> **TASK GOAL**:
The records below should be copied in full, exactly as shown.

<<<<

/-- The request of slot `k` of session `i` goes to slot `j` of half `h` (R124). -/
def State.moveReqTo (s : State) (i k j h : Nat) : State :=
  match s.sess.slots.get? k with
  | none => s
  | some q =>
    let s1 : State := { s with sess := { s.sess with
      slots := (s.sess.slots.del k).put j { q with half := h }
      exs := s.sess.exs.map (fun x => if x.slot = k then { x with slot := j } else x) } }
    ((s1.subCharge q.part q.half q.charge).addCharge q.part h q.charge).updEnt i (fun x => { x with slot := j })

/-- A half move ends (R125, R127): pages, tables and request are on the new half, which serves under the record's `epoch`. -/
def State.halfMoved (s : State) (i : Nat) (m : MoveRun) (epoch : Nat) : State :=
  let e := s.ent i
  let h := m.target
  let s0 : State := { s with
    own := { s.own with moves := s.own.moves.del i }
    pages := { s.pages with resv := s.pages.resv.del i } }
  let s1 := (s0.updEnt i (fun x => { x with shalf := h, offered := false, epoch })).movePages i (otherHalf h) h
  let s2 := (s1.leaveParent i).updEnt i (fun x => { x with fk := false, prefixLen := 0, parent := 0 })
  let s3 :=
    if e.sv ∧ s.sess.slots.has e.slot then
      match m.slot with
      | some k => s2.moveReqTo i e.slot k h
      | none =>
        match s2.takeSlot e.part h with
        | .ok k => s2.moveReqTo i e.slot k h
        | .error x => x.1.endReq e.slot stNOSPACE x.2 (some 0)
    else s2
  let s4 := ((s3.leaveMoving i m.before m.ttlLeft).setRes i).count 0x8310 6 1
  s4.doneSess m.cmd i stOK 0 h

/-- A device move ends at the source (R127, R129): its copy is released, a guest entry closes, and the records of a request
attached meanwhile will come from the target. -/
def State.deviceMoved (s : State) (i : Nat) (m : MoveRun) : State :=
  let e := s.ent i
  let newH := if m.guest ≠ 0 then m.guest else ((s.own.links.get? i).map (·.handle)).getD 0
  let x : Completion := { s.sessComp m.cmd i stOK 0 m.target with handle := newH }
  let s0 : State := { s with own := { s.own with moves := s.own.moves.del i }, sess := { s.sess with held := s.sess.held.del i } }
  let s1 : State :=
    match (if e.sv then s0.sess.slots.get? e.slot else none) with
    | none => s0
    | some q =>
      let u := (s0.subCharge q.part q.half q.charge).endExchs e.slot [1, 2, 3, 4]
      { u with
        sess := { u.sess with slots := u.sess.slots.del e.slot }
        own := { u.own with fwd := u.own.fwd.put (s.handleOf i) (q.cmd, q.ring), taken := u.own.taken.del (s.handleOf i) } }
  let s2 :=
    if s1.isHome i then
      let u := (s1.dropAll i).leaveParent i
      (u.updEnt i (fun y => { y with
        fk := false, prefixLen := 0, parent := 0, sv := false, slot := 0, reslayers := 0, ptroot := 0, ton := false, expires := 0
        cp := false, pp := false })).toState i (if m.before = .live then .idle else m.before)
    else s1.closeEntry i false false
  ((s2.relatch e.part).count 0x8310 7 1).send m.cmd x

/-- A move fails: the record names its old owner again (R126, R130); the session leaves MOVING where it was. -/
def State.moveFails (s : State) (i : Nat) (m : MoveRun) (epoch : Nat) : State :=
  let s0 : State := { s with
    own := { s.own with moves := s.own.moves.del i }
    pages := { s.pages with resv := s.pages.resv.del i } }
  let s1 := if s0.isHome i then s0 else s0.updEnt i (fun x => { x with epoch, offered := false })
  (s1.leaveMoving i m.before m.ttlLeft).doneSess m.cmd i (if m.reason = 0 then stLEASE else m.reason) 0 0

>>>>

> **WRITTEN REPLY**:
/-- The request of slot `k` of session `i` goes to slot `j` of half `h` (R124). -/
def State.moveReqTo (s : State) (i k j h : Nat) : State :=
  match s.sess.slots.get? k with
  | none => s
  | some q =>
    let s1 : State := { s with sess := { s.sess with
      slots := (s.sess.slots.del k).put j { q with half := h }
      exs := s.sess.exs.map (fun x => if x.slot = k then { x with slot := j } else x) } }
    ((s1.subCharge q.part q.half q.charge).addCharge q.part h q.charge).updEnt i (fun x => { x with slot := j })

/-- A half move ends (R125, R127): pages, tables and request are on the new half, which serves under the record's `epoch`. -/
def State.halfMoved (s : State) (i : Nat) (m : MoveRun) (epoch : Nat) : State :=
  let e := s.ent i
  let h := m.target
  let s0 : State := { s with
    own := { s.own with moves := s.own.moves.del i }
    pages := { s.pages with resv := s.pages.resv.del i } }
  let s1 := (s0.updEnt i (fun x => { x with shalf := h, offered := false, epoch })).movePages i (otherHalf h) h
  let s2 := (s1.leaveParent i).updEnt i (fun x => { x with fk := false, prefixLen := 0, parent := 0 })
  let s3 :=
    if e.sv ∧ s.sess.slots.has e.slot then
      match m.slot with
      | some k => s2.moveReqTo i e.slot k h
      | none =>
        match s2.takeSlot e.part h with
        | .ok k => s2.moveReqTo i e.slot k h
        | .error x => x.1.endReq e.slot stNOSPACE x.2 (some 0)
    else s2
  let s4 := ((s3.leaveMoving i m.before m.ttlLeft).setRes i).count 0x8310 6 1
  s4.doneSess m.cmd i stOK 0 h

/-- A device move ends at the source (R127, R129): its copy is released, a guest entry closes, and the records of a request
attached meanwhile will come from the target. -/
def State.deviceMoved (s : State) (i : Nat) (m : MoveRun) : State :=
  let e := s.ent i
  let newH := if m.guest ≠ 0 then m.guest else ((s.own.links.get? i).map (·.handle)).getD 0
  let x : Completion := { s.sessComp m.cmd i stOK 0 m.target with handle := newH }
  let s0 : State := { s with own := { s.own with moves := s.own.moves.del i }, sess := { s.sess with held := s.sess.held.del i } }
  let s1 : State :=
    match (if e.sv then s0.sess.slots.get? e.slot else none) with
    | none => s0
    | some q =>
      let u := (s0.subCharge q.part q.half q.charge).endExchs e.slot [1, 2, 3, 4]
      { u with
        sess := { u.sess with slots := u.sess.slots.del e.slot }
        own := { u.own with fwd := u.own.fwd.put (s.handleOf i) (q.cmd, q.ring), taken := u.own.taken.del (s.handleOf i) } }
  let s2 :=
    if s1.isHome i then
      let u := (s1.dropAll i).leaveParent i
      (u.updEnt i (fun y => { y with
        fk := false, prefixLen := 0, parent := 0, sv := false, slot := 0, reslayers := 0, ptroot := 0, ton := false, expires := 0
        cp := false, pp := false })).toState i (if m.before = .live then .idle else m.before)
    else s1.closeEntry i false false
  ((s2.relatch e.part).count 0x8310 7 1).send m.cmd x

/-- A move fails: the record names its old owner again (R126, R130); the session leaves MOVING where it was. -/
def State.moveFails (s : State) (i : Nat) (m : MoveRun) (epoch : Nat) : State :=
  let s0 : State := { s with
    own := { s.own with moves := s.own.moves.del i }
    pages := { s.pages with resv := s.pages.resv.del i } }
  let s1 := if s0.isHome i then s0 else s0.updEnt i (fun x => { x with epoch, offered := false })
  (s1.leaveMoving i m.before m.ttlLeft).doneSess m.cmd i (if m.reason = 0 then stLEASE else m.reason) 0 0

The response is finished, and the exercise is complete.